Friday, February 11, 2011
And So It Begins... Again.
It’s not that I would have disowned my children if they hadn’t loved the Harry Potter books. I just would have thought that I got someone else’s kids by accident when I left the hospital. However, I should have been careful what I wished for, because my children do not take an obsession lightly.
I remember the first time the books were recommended to me. Seven years ago, I was visiting my best friend from Sewanee, along with several other close college friends. I was the only one who was not somewhere in the series. “The little magical boy?” I scoffed. “You have to be kidding. I read Chaucer. I read Shakespeare.” My friends (all of whom are way smarter, more worldly than I am, and have more degrees than I do) dared me to read the first book: “Just read the first chapter. If you can put it down, fine. You won’t.” Obviously, they were right. The series remains some of the best books I have ever read, and attending midnight book releases became a way of life for a few years there.

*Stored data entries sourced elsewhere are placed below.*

-- ==== Sys2Proof/Certificates/Slice0/Obligations.lean ====
section
/-! DEFINITION. The statements for the provers, each about the machine and none about a program. Their vocabulary
(`Completes`, `OneOperand`, `State.FrameAt`, …) is Safety.lean's. -/

section

open Sys2Proof Sys2Proof.Machine

/-! ## Encoding -/

/-- Words written out bit by bit from the spec's encoding tables decode to the instruction they stand for, one or more of
every family (R91, R100, R103, R104, R106, R110, R115, R120, R121). -/
def Obligations.SpecWordsDecode : Prop :=
  decode [0x86, 0x5A] = .ok (.ldaa (.imm 0x5A), []) ∧
  decode [0xEE, 0x71] = .ok (.ldx (.mem (.idx (.auto .y true 1))), []) ∧
  decode [0x7C, 0x12, 0x34] = .ok (.std (.ext 0x1234), []) ∧
  decode [0x1A, 0xE1, 0x9C] = .ok (.leax (.ofs9 .x 0x19C), []) ∧
  decode [0x18, 0x08, 0x30, 0xAA] = .ok (.movb (.imm 0xAA) (.idx (.auto .x true 0)), []) ∧
  decode [0x18, 0x05, 0x31, 0x90, 0x00] = .ok (.movw (.mem (.idx (.auto .x true 1))) (.ext 0x9000), []) ∧
  decode [0x3B] = .ok (.pshd, []) ∧
  decode [0xB7, 0x45] = .ok (.tfr .d .x, []) ∧
  decode [0xB7, 0xC5] = .ok (.exg .d .x, []) ∧
  decode [0xA9, 0xE3, 0x01, 0x00] = .ok (.adca (.mem (.idx (.ind16 .x 0x0100))), []) ∧
  decode [0x18, 0x07] = .ok (.daa, []) ∧
  decode [0x14, 0x11] = .ok (.orcc 0x11, []) ∧
  decode [0x0D, 0xE0, 0x64, 0x01] = .ok (.bclr (.idx (.ofs9 .x 100)) 0x01, []) ∧
  decode [0x76, 0x10, 0x00] = .ok (.ror (.ext 0x1000), []) ∧
  decode [0x23, 0x04] = .ok (.bls 0x04, []) ∧
  decode [0x4E, 0x20, 0x30, 0x05] = .ok (.brset (.dir 0x20) 0x30 0x05, []) ∧
  decode [0x15, 0xE7] = .ok (.jsr (.idx (.indD .x)), []) ∧
  decode [0x04, 0x31, 0xFB] = .ok (.dbne .b 0x1FB, []) ∧
  decode [0x18, 0x3E] = .ok (.stop, [])

/-- The bytes of a well-formed instruction, with any bytes after them, decode to that instruction (to the core instruction,
where it is an alias: R123, R130) and leave the bytes after it. -/
def Obligations.DecodeEncode : Prop :=
  ∀ (i : Instr) (rest : List Byte), i.wellFormed = true → decode (encode i ++ rest) = .ok (i.core, rest)

/-- Whatever decodes is a well-formed core instruction whose bytes stand at the head: no reserved or unlisted encoding is
read as an instruction, and no bit of an instruction is dropped (R107, R126, R127). -/
def Obligations.DecodeSound : Prop :=
  ∀ (bs rest : List Byte) (i : Instr), decode bs = .ok (i, rest) →
    i.wellFormed = true ∧ i.core = i ∧ bs = encode i ++ rest

/-- The unlisted encodings are rejected by name (R126, R127): the ten opcodes of page 1, all but 21 of page 2, the post-bytes
of TFR and EXG with bit 3 set or a register code 3, those of the loop primitives with bit 3 set, a counter code 2 or 3 or a
primitive 6 or 7, and the `xb` classes a row does not list, in either post-byte of a move (R107). -/
def Obligations.UnlistedEncodings : Prop :=
  (∀ (op : Byte) (bs : List Byte),
    op ∈ ([0x00, 0x01, 0x0A, 0x11, 0x13, 0x21, 0x3C, 0x3E, 0x4A, 0x4B] : List Byte) →
      decode (op :: bs) = .error (.illegal [op])) ∧
  (∀ (op : Byte) (bs : List Byte),
    op ∉ ([0x00, 0x01, 0x02, 0x03, 0x04, 0x05, 0x06, 0x07, 0x08, 0x09, 0x0A, 0x0B, 0x0C, 0x0D, 0x0E, 0x0F,
      0x10, 0x11, 0x16, 0x17, 0x3E] : List Byte) →
      decode (0x18 :: op :: bs) = .error (.illegal [0x18, op])) ∧
  (∀ (eb : Byte) (bs : List Byte), eb.getLsbD 3 = true ∨ eb.extractLsb' 4 3 = 3 ∨ eb.extractLsb' 0 3 = 3 →
    decode (0xB7 :: eb :: bs) = .error (.illegal [0xB7, eb])) ∧
  (∀ (lb : Byte) (bs : List Byte), lb.getLsbD 3 = true ∨ 6 ≤ (lb.extractLsb' 5 3).toNat ∨ lb.extractLsb' 0 3 = 2 ∨
      lb.extractLsb' 0 3 = 3 →
    decode (0x04 :: lb :: bs) = .error (.illegal [0x04, lb])) ∧
  (∀ (op xb : Byte) (bs : List Byte), op ∈ ([0x0C, 0x0D, 0x0E, 0x0F, 0x19, 0x1A, 0x1B] : List Byte) →
    xb &&& 0xE3 = 0xE3 → decode (op :: xb :: bs) = .error (.illegal [op, xb])) ∧
  (∀ (op xb : Byte) (bs : List Byte), op ∈ ([0x00, 0x01, 0x02, 0x05, 0x08, 0x09, 0x0A, 0x0D] : List Byte) →
    xb &&& 0xE4 = 0xE0 ∨ xb &&& 0xE7 = 0xE7 → decode (0x18 :: op :: xb :: bs) = .error (.illegal [0x18, op, xb])) ∧
  (∀ (op xb xb2 : Byte) (bs : List Byte), op ∈ ([0x02, 0x0A] : List Byte) →
    ¬(xb &&& 0xE4 = 0xE0 ∨ xb &&& 0xE7 = 0xE7) → xb2 &&& 0xE4 = 0xE0 ∨ xb2 &&& 0xE7 = 0xE7 →
      decode (0x18 :: op :: xb :: xb2 :: bs) = .error (.illegal [0x18, op, xb2]))

/-! ## The step -/

/-- At a boundary where nothing else happens, when the bytes at PC decode to an instruction, the step is that instruction's
`exec` in the state whose PC is the address after it and whose input of this boundary is used up (R35, R90, R445). -/
def Obligations.StepRunsDecoded : Prop :=
  ∀ (s : State) (bytes : List Byte) (i : Instr), s.Quiet → decode bytes = .ok (i, []) → s.CodeAtPc bytes →
    step s = exec i { s with pc := s.pc + BitVec.ofNat 16 bytes.length, inputs := s.inputs.tail }

/-- At a boundary where nothing else happens, an unlisted encoding at PC is a fault that names its bytes; nothing is pushed
and no vector is read (R127, R442, D7). -/
def Obligations.StepFaultsOnUnlisted : Prop :=
  ∀ (s : State) (bytes shown : List Byte), bytes.length ≤ 6 → s.Quiet → decode bytes = .error (.illegal shown) →
    s.CodeAtPc bytes → step s = .fault (.illegalOpcode shown)

/-- Stores into the instruction queue (D16, the model's mechanism: log 9): a store is noted when and only when it falls into
the `QUEUE_BYTES` bytes from `npc` on; the fetch of a noted byte, any of the instruction's, is refused; a transfer of control
(a taken branch, jump, call, return, SWI), an interrupt entry, a wake-up and a reset forget what was noted, and no other
instruction forgets any of it. -/
def Obligations.SelfModification : Prop :=
  (∀ (s t : State) (a b : Word) (v : Byte), s.PlainAt .write a → s.write8 a v = .ok t →
    (b ∈ t.stale ↔ b ∈ s.stale ∨ (b = a ∧ (a - s.pc).toNat < s.cfg.queueBytes))) ∧
  (∀ s : State, s.Quiet → s.admits .fetch s.pc = true → s.pc ∈ s.stale →
    step s = .refused (.storeIntoPrefetchWindow s.pc)) ∧
  (∀ (s : State) (bytes : List Byte) (i : Instr) (k : Nat) (a : Word), s.Quiet → decode bytes = .ok (i, []) →
    k < bytes.length → s.CodeUpTo bytes k → a = s.pc + BitVec.ofNat 16 k → s.admits .fetch a = true → a ∈ s.stale →
    step s = .refused (.storeIntoPrefetchWindow a)) ∧
  (∀ (i : Instr) (s t : State), exec i s = .next t →
    (s.transfers i = true → t.stale = []) ∧ (s.transfers i = false → ∀ b ∈ s.stale, b ∈ t.stale)) ∧
  (∀ s t : State, s.popInput.1.reset = true ∨ (s.chosenIrq s.popInput.1.pending).isSome = true → step s = .next t →
    t.stale = [])

/-! ## Operands and memory -/

/-- The effective address of every form, with the register an auto form adjusts by +1 to +8 or –8 to –1 (R103, R141, R144 to
R150). PC as base is `npc` (R147). -/
def Obligations.EffectiveAddresses : Prop :=
  ∀ s : State,
    (∀ dd, s.ea (.dir dd) = .ok (BitVec.ofNat 16 dd.toNat, s)) ∧
    (∀ a, s.ea (.ext a) = .ok (a, s)) ∧
    (∀ r n, s.ea (.idx (.ofs5 r n)) = .ok (s.base r + BitVec.ofInt 16 n.toInt, s)) ∧
    (∀ r n, s.ea (.idx (.ofs9 r n)) = .ok (s.base r + BitVec.ofInt 16 n.toInt, s)) ∧
    (∀ r n, s.ea (.idx (.ofs16 r n)) = .ok (s.base r + n, s)) ∧
    (∀ r, s.ea (.idx (.acc r .a)) = .ok (s.base r + BitVec.ofNat 16 s.a.toNat, s)) ∧
    (∀ r, s.ea (.idx (.acc r .b)) = .ok (s.base r + BitVec.ofNat 16 s.b.toNat, s)) ∧
    (∀ r, s.ea (.idx (.acc r .d)) = .ok (s.base r + mkWord s.a s.b, s)) ∧
    (∀ r (n : BitVec 4), ∃ adj : Int, ((n.toNat < 8 → adj = n.toNat + 1) ∧ (8 ≤ n.toNat → adj = n.toNat - 16)) ∧
      s.ea (.idx (.auto r false n)) =
        .ok (s.autoVal r + BitVec.ofInt 16 adj, s.setAuto r (s.autoVal r + BitVec.ofInt 16 adj)) ∧
      s.ea (.idx (.auto r true n)) = .ok (s.autoVal r, s.setAuto r (s.autoVal r + BitVec.ofInt 16 adj))) ∧
    (∀ r n, s.PlainFrom .read (s.base r + n) 2 → s.ea (.idx (.ind16 r n)) = .ok (s.wordAt (s.base r + n), s)) ∧
    (∀ r, s.PlainFrom .read (s.base r + mkWord s.a s.b) 2 →
      s.ea (.idx (.indD r)) = .ok (s.wordAt (s.base r + mkWord s.a s.b), s))

/-- The operands of R142: an immediate is its value, a memory operand the plain byte or word at the effective address; the
evaluation changes no memory, no flag and no register but the one an auto form adjusts (R145). -/
def Obligations.OperandValues : Prop :=
  (∀ (s : State) (ii : Byte), s.opnd8 (.imm ii) = .ok (ii, s)) ∧
  (∀ (s : State) (jjkk : Word), s.opnd16 (.imm jjkk) = .ok (jjkk, s)) ∧
  (∀ (s s1 : State) (m : Mem) (ea : Word), s.ea m = .ok (ea, s1) →
    s.Effect s1 (adjusts (memAuto m)) [] [] ∧ s.SameMem s1 ∧ s1.pc = s.pc ∧
    (s.PlainFrom .read ea 1 → s.opnd8 (.mem m) = .ok (s.byteAt ea, s1)) ∧
    (s.PlainFrom .read ea 2 → s.opnd16 (.mem m) = .ok (s.wordAt ea, s1)))

/-- A word written to two plain bytes is there, high byte at the lower address, is read back as it was written, and no other
byte of memory changes (R64, R67, R68, R70). -/
def Obligations.WordAccess : Prop :=
  ∀ (s : State) (a v : Word), Memory.wf s.mem → s.PlainFrom .write a 2 → s.PlainFrom .read a 2 →
    ∃ t, s.write16 a v = .ok t ∧ t.byteAt a = v.extractLsb' 8 8 ∧ t.byteAt (a + 1) = v.extractLsb' 0 8 ∧
      t.read16 a = .ok (v, t) ∧ s.SameMemBut t a 2

/-- What one push leaves on the stack the matching pull takes off again, and SP is as before (R20, R34, R214, R221). -/
def Obligations.StackRoundTrip : Prop :=
  ∀ (s t u : State), Memory.wf s.mem → s.PlainFrom .write (s.sp - 2) 2 → s.PlainFrom .read (s.sp - 2) 2 →
    exec .pshx s = .next t → exec .puly t = .next u →
      u.y = s.x ∧ u.x = s.x ∧ u.sp = s.sp ∧ t.sp = s.sp - 2 ∧ s.SameMemBut u (s.sp - 2) 2

/-- An access that `MemMap` does not admit stops the machine by name and invents no value (R63, R442, D4): operand bytes and
words, the pointers of the indirect forms, pushes and pulls, the frames and vectors of exceptions, the vector of reset, and
any byte of an instruction. Of the accesses of one instruction the first such one stops it, in the order its rule lists
them (R72), and an instruction faults for no other reason. That of the two bytes of a word (operand, pointer, push, pull,
pair of a frame, vector) the lower address comes first, so that the fault names it where both are unadmitted, is the
model's choice (log 27): R72 and D22 call that order notation only. -/
def Obligations.UnadmittedAccess : Prop :=
  -- operands in memory
  (∀ (s s1 : State) (m : Mem) (ea : Word), s.ea m = .ok (ea, s1) → s.admits .read ea = false →
    (∀ f ∈ byteReaders, exec (f (.mem m)) s = .fault (.unadmittedRead ea)) ∧
    (∀ f ∈ .tst :: byteModifiers, exec (f m) s = .fault (.unadmittedRead ea)) ∧
    (memOnPc m = false → ∀ mm rr : Byte, ∀ i ∈ ([.bclr m mm, .bset m mm, .brclr m mm rr, .brset m mm rr] : List Instr),
      exec i s = .fault (.unadmittedRead ea))) ∧
  (∀ (s s1 : State) (m : Mem) (ea : Word), s.ea m = .ok (ea, s1) → s.admits .write ea = false →
    (∀ f ∈ ([.staa, .stab, .clr] : List (Mem → Instr)), exec (f m) s = .fault (.unadmittedWrite ea)) ∧
    (s.admits .read ea = true → ∀ f ∈ byteModifiers, exec (f m) s = .fault (.unadmittedWrite ea)) ∧
    (s.admits .read ea = true → memOnPc m = false → ∀ mm : Byte, ∀ i ∈ ([.bclr m mm, .bset m mm] : List Instr),
      exec i s = .fault (.unadmittedWrite ea))) ∧
  (∀ (s s1 : State) (m : Mem) (ea a : Word), s.ea m = .ok (ea, s1) → s.StopsAt .read [ea, ea + 1] a →
    ∀ f ∈ wordReaders, autoOverlap (f (.mem m)) = false → exec (f (.mem m)) s = .fault (.unadmittedRead a)) ∧
  (∀ (s s1 : State) (m : Mem) (ea a : Word), s.ea m = .ok (ea, s1) → s.StopsAt .write [ea, ea + 1] a →
    ∀ f ∈ wordWriters, autoOverlap (f m) = false → exec (f m) s = .fault (.unadmittedWrite a)) ∧
  (∀ (s s1 : State) (m dst : Mem) (ea a : Word), s.ea m = .ok (ea, s1) →
    (pcTrailing (.movb (.mem m) dst) = false → autoOverlap (.movb (.mem m) dst) = false → s.StopsAt .read [ea] a →
      exec (.movb (.mem m) dst) s = .fault (.unadmittedRead a)) ∧
    (pcTrailing (.movw (.mem m) dst) = false → autoOverlap (.movw (.mem m) dst) = false → s.StopsAt .read [ea, ea + 1] a →
      exec (.movw (.mem m) dst) s = .fault (.unadmittedRead a))) ∧
  (∀ (s s1 s2 : State) (src : Src8) (dst : Mem) (v : Byte) (ea a : Word), s.opnd8 src = .ok (v, s1) →
    s1.ea dst = .ok (ea, s2) → pcTrailing (.movb src dst) = false → autoOverlap (.movb src dst) = false →
    s.StopsAt .write [ea] a → exec (.movb src dst) s = .fault (.unadmittedWrite a)) ∧
  (∀ (s s1 s2 : State) (src : Src16) (dst : Mem) (v : Word) (ea a : Word), s.opnd16 src = .ok (v, s1) →
    s1.ea dst = .ok (ea, s2) → pcTrailing (.movw src dst) = false → autoOverlap (.movw src dst) = false →
    s.StopsAt .write [ea, ea + 1] a → exec (.movw src dst) s = .fault (.unadmittedWrite a)) ∧
  -- the pointers of the indirect forms
  (∀ (s : State) (i : Idx) (p a : Word), s.StopsAt .read [p, p + 1] a →
    ((∃ r n, i = .ind16 r n ∧ p = s.base r + n) ∨ (∃ r, i = .indD r ∧ p = s.base r + s.d)) →
    (∀ f ∈ byteReaders, exec (f (.mem (.idx i))) s = .fault (.unadmittedRead a)) ∧
    (∀ f ∈ wordReaders, exec (f (.mem (.idx i))) s = .fault (.unadmittedRead a)) ∧
    (∀ f ∈ .staa :: .stab :: .clr :: .tst :: .jmp :: .jsr :: (wordWriters ++ byteModifiers),
      exec (f (.idx i)) s = .fault (.unadmittedRead a))) ∧
  -- the stack
  (∀ (s : State) (a : Word), s.StopsAt .write [s.sp - 1] a →
    ∀ i ∈ ([.psha, .pshb, .pshc] : List Instr), exec i s = .fault (.unadmittedWrite a)) ∧
  (∀ (s : State) (a : Word), s.StopsAt .write [s.sp - 2, s.sp - 1] a →
    (∀ i ∈ ([.pshd, .pshx, .pshy] : List Instr), exec i s = .fault (.unadmittedWrite a)) ∧
    (∀ rr, exec (.bsr rr) s = .fault (.unadmittedWrite a)) ∧
    (∀ (m : Mem) (ea : Word) (s1 : State), s.ea m = .ok (ea, s1) → autoOverlap (.jsr m) = false →
      exec (.jsr m) s = .fault (.unadmittedWrite a))) ∧
  (∀ (s : State) (a : Word), s.StopsAt .read [s.sp] a →
    ∀ i ∈ ([.pula, .pulb, .pulc] : List Instr), exec i s = .fault (.unadmittedRead a)) ∧
  (∀ (s : State) (a : Word), s.StopsAt .read [s.sp, s.sp + 1] a →
    ∀ i ∈ ([.puld, .pulx, .puly, .rts] : List Instr), exec i s = .fault (.unadmittedRead a)) ∧
  -- exceptions and reset
  (∀ (s : State) (a : Word), s.StopsAt .read (frameReads s.sp) a → exec .rti s = .fault (.unadmittedRead a)) ∧
  (∀ (s : State) (a : Word), s.StopsAt .write (frameWrites s.sp) a →
    exec .swi s = .fault (.unadmittedWrite a) ∧ (s.flag .s = false → exec .stop s = .fault (.unadmittedWrite a))) ∧
  (∀ (s : State) (a : Word), (∀ b ∈ frameWrites s.sp, s.admits .write b = true) →
    s.StopsAt .read [s.cfg.swiVector, s.cfg.swiVector + 1] a → exec .swi s = .fault (.unadmittedRead a)) ∧
  (∀ (s : State) (q : IrqSource) (a : Word), s.popInput.1.reset = false →
    s.chosenIrq s.popInput.1.pending = some q →
    (s.stopped = false → s.StopsAt .write (frameWrites s.sp) a → step s = .fault (.unadmittedWrite a)) ∧
    ((s.stopped = false → ∀ b ∈ frameWrites s.sp, s.admits .write b = true) →
      s.StopsAt .read [q.vector, q.vector + 1] a → step s = .fault (.unadmittedRead a))) ∧
  (∀ (s : State) (a : Word), s.popInput.1.reset = true →
    s.StopsAt .read [s.cfg.resetVector, s.cfg.resetVector + 1] a → step s = .fault (.unadmittedRead a)) ∧
  -- the fetch
  (∀ s : State, s.Quiet → s.admits .fetch s.pc = false → step s = .fault (.unadmittedFetch s.pc)) ∧
  (∀ (s : State) (bytes : List Byte) (i : Instr) (k : Nat) (a : Word), s.Quiet → decode bytes = .ok (i, []) →
    k < bytes.length → s.CodeUpTo bytes k → a = s.pc + BitVec.ofNat 16 k → s.admits .fetch a = false →
    step s = .fault (.unadmittedFetch a)) ∧
  -- nothing else faults
  (∀ (i : Instr) (s : State) (f : Fault), exec i s = .fault f →
    ∃ a, (f = .unadmittedRead a ∧ s.admits .read a = false) ∨ (f = .unadmittedWrite a ∧ s.admits .write a = false))
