/-! ### addFlags -/

@[simp] theorem addFlags_a (s : State) (p q : Byte) (c : Bool) : (s.addFlags p q c).a = s.a := by simp only [State.addFlags, aluFlags_a, putFlag_a]
@[simp] theorem addFlags_b (s : State) (p q : Byte) (c : Bool) : (s.addFlags p q c).b = s.b := by simp only [State.addFlags, aluFlags_b, putFlag_b]
@[simp] theorem addFlags_x (s : State) (p q : Byte) (c : Bool) : (s.addFlags p q c).x = s.x := by simp only [State.addFlags, aluFlags_x, putFlag_x]
@[simp] theorem addFlags_y (s : State) (p q : Byte) (c : Bool) : (s.addFlags p q c).y = s.y := by simp only [State.addFlags, aluFlags_y, putFlag_y]
@[simp] theorem addFlags_sp (s : State) (p q : Byte) (c : Bool) : (s.addFlags p q c).sp = s.sp := by simp only [State.addFlags, aluFlags_sp, putFlag_sp]
@[simp] theorem addFlags_pc (s : State) (p q : Byte) (c : Bool) : (s.addFlags p q c).pc = s.pc := by simp only [State.addFlags, aluFlags_pc, putFlag_pc]
@[simp] theorem addFlags_mem (s : State) (p q : Byte) (c : Bool) : (s.addFlags p q c).mem = s.mem := by simp only [State.addFlags, aluFlags_mem, putFlag_mem]
@[simp] theorem addFlags_stopped (s : State) (p q : Byte) (c : Bool) : (s.addFlags p q c).stopped = s.stopped := by simp only [State.addFlags, aluFlags_stopped, putFlag_stopped]
@[simp] theorem addFlags_stale (s : State) (p q : Byte) (c : Bool) : (s.addFlags p q c).stale = s.stale := by simp only [State.addFlags, aluFlags_stale, putFlag_stale]
@[simp] theorem addFlags_inputs (s : State) (p q : Byte) (c : Bool) : (s.addFlags p q c).inputs = s.inputs := by simp only [State.addFlags, aluFlags_inputs, putFlag_inputs]
@[simp] theorem addFlags_draws (s : State) (p q : Byte) (c : Bool) : (s.addFlags p q c).draws = s.draws := by simp only [State.addFlags, aluFlags_draws, putFlag_draws]
@[simp] theorem addFlags_cfg (s : State) (p q : Byte) (c : Bool) : (s.addFlags p q c).cfg = s.cfg := by simp only [State.addFlags, aluFlags_cfg, putFlag_cfg]

/-! ### clearFlags -/

@[simp] theorem clearFlags_a (s : State) : (s.clearFlags).a = s.a := by simp only [State.clearFlags, putNZVC_a]
@[simp] theorem clearFlags_b (s : State) : (s.clearFlags).b = s.b := by simp only [State.clearFlags, putNZVC_b]
@[simp] theorem clearFlags_x (s : State) : (s.clearFlags).x = s.x := by simp only [State.clearFlags, putNZVC_x]
@[simp] theorem clearFlags_y (s : State) : (s.clearFlags).y = s.y := by simp only [State.clearFlags, putNZVC_y]
@[simp] theorem clearFlags_sp (s : State) : (s.clearFlags).sp = s.sp := by simp only [State.clearFlags, putNZVC_sp]
@[simp] theorem clearFlags_pc (s : State) : (s.clearFlags).pc = s.pc := by simp only [State.clearFlags, putNZVC_pc]
@[simp] theorem clearFlags_mem (s : State) : (s.clearFlags).mem = s.mem := by simp only [State.clearFlags, putNZVC_mem]
@[simp] theorem clearFlags_stopped (s : State) : (s.clearFlags).stopped = s.stopped := by simp only [State.clearFlags, putNZVC_stopped]
@[simp] theorem clearFlags_stale (s : State) : (s.clearFlags).stale = s.stale := by simp only [State.clearFlags, putNZVC_stale]
@[simp] theorem clearFlags_inputs (s : State) : (s.clearFlags).inputs = s.inputs := by simp only [State.clearFlags, putNZVC_inputs]
@[simp] theorem clearFlags_draws (s : State) : (s.clearFlags).draws = s.draws := by simp only [State.clearFlags, putNZVC_draws]
@[simp] theorem clearFlags_cfg (s : State) : (s.clearFlags).cfg = s.cfg := by simp only [State.clearFlags, putNZVC_cfg]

My whole family was affected. Scott would read the books as soon as they came out at his desk at work, cleverly covered by a law journal. (It really didn’t matter since most of the other attorneys were reading them too.) My mother, an award-winning English teacher, also scoffed – until she read them and became hooked. My sister, the ever practical, no-funny-business banker, even became a fan. Harry has, at one time or another, taken over everyone around me. For years, the ringtone on my phone was the Harry Potter theme from the movies. Most of my friends and clients recognized it right away.
What started off as an innocent bedtime story for the kids -- “Chapter One – The Boy Who Lived” – has become a giant, three-headed dog of a fixation around here. Katie read Sorcerer’s Stone in a matter of days, despite the fact that it was well above her assigned reading level. Upon reading the last page, she came downstairs and announced that it was time for a trip to Borders because she couldn’t stand not continuing the story. Soon after, we caught her, WAY past her bedtime, curled up with Chamber of Secrets under her comforter with a flashlight. “But I’m almost to the end!!!” she pleaded. “You just CAN’T make me quit now!!” J.K. Rowling has an ability to do magic which even Harry himself would admire.
Katie is reaching legendary status in her Accelerated Reader program. Her teachers have given her permission to test on the Harry Potter books, which are worth a great deal more points than most second-grade literary fare. Prisoner of Azkaban, the third book, is just below a seventh-grade level. The deal is this: as long as Katie continues to pass the tests, she may continue to take them. She passed the first two with flying colors, and stands at the top of the class (and of the seven 2nd grades in her school) in A.R. points.
Today she wrapped up for school in her coat, mittens, and MY prized Hogwarts scarf. I decided that it was time to pass on the torch to the next generation of Harry-readers. I chose today to give it to her because this afternoon, she begins a weekly after-school enrichment program. The class? Hogwarts at Blue Grass. I think she’ll fit right in.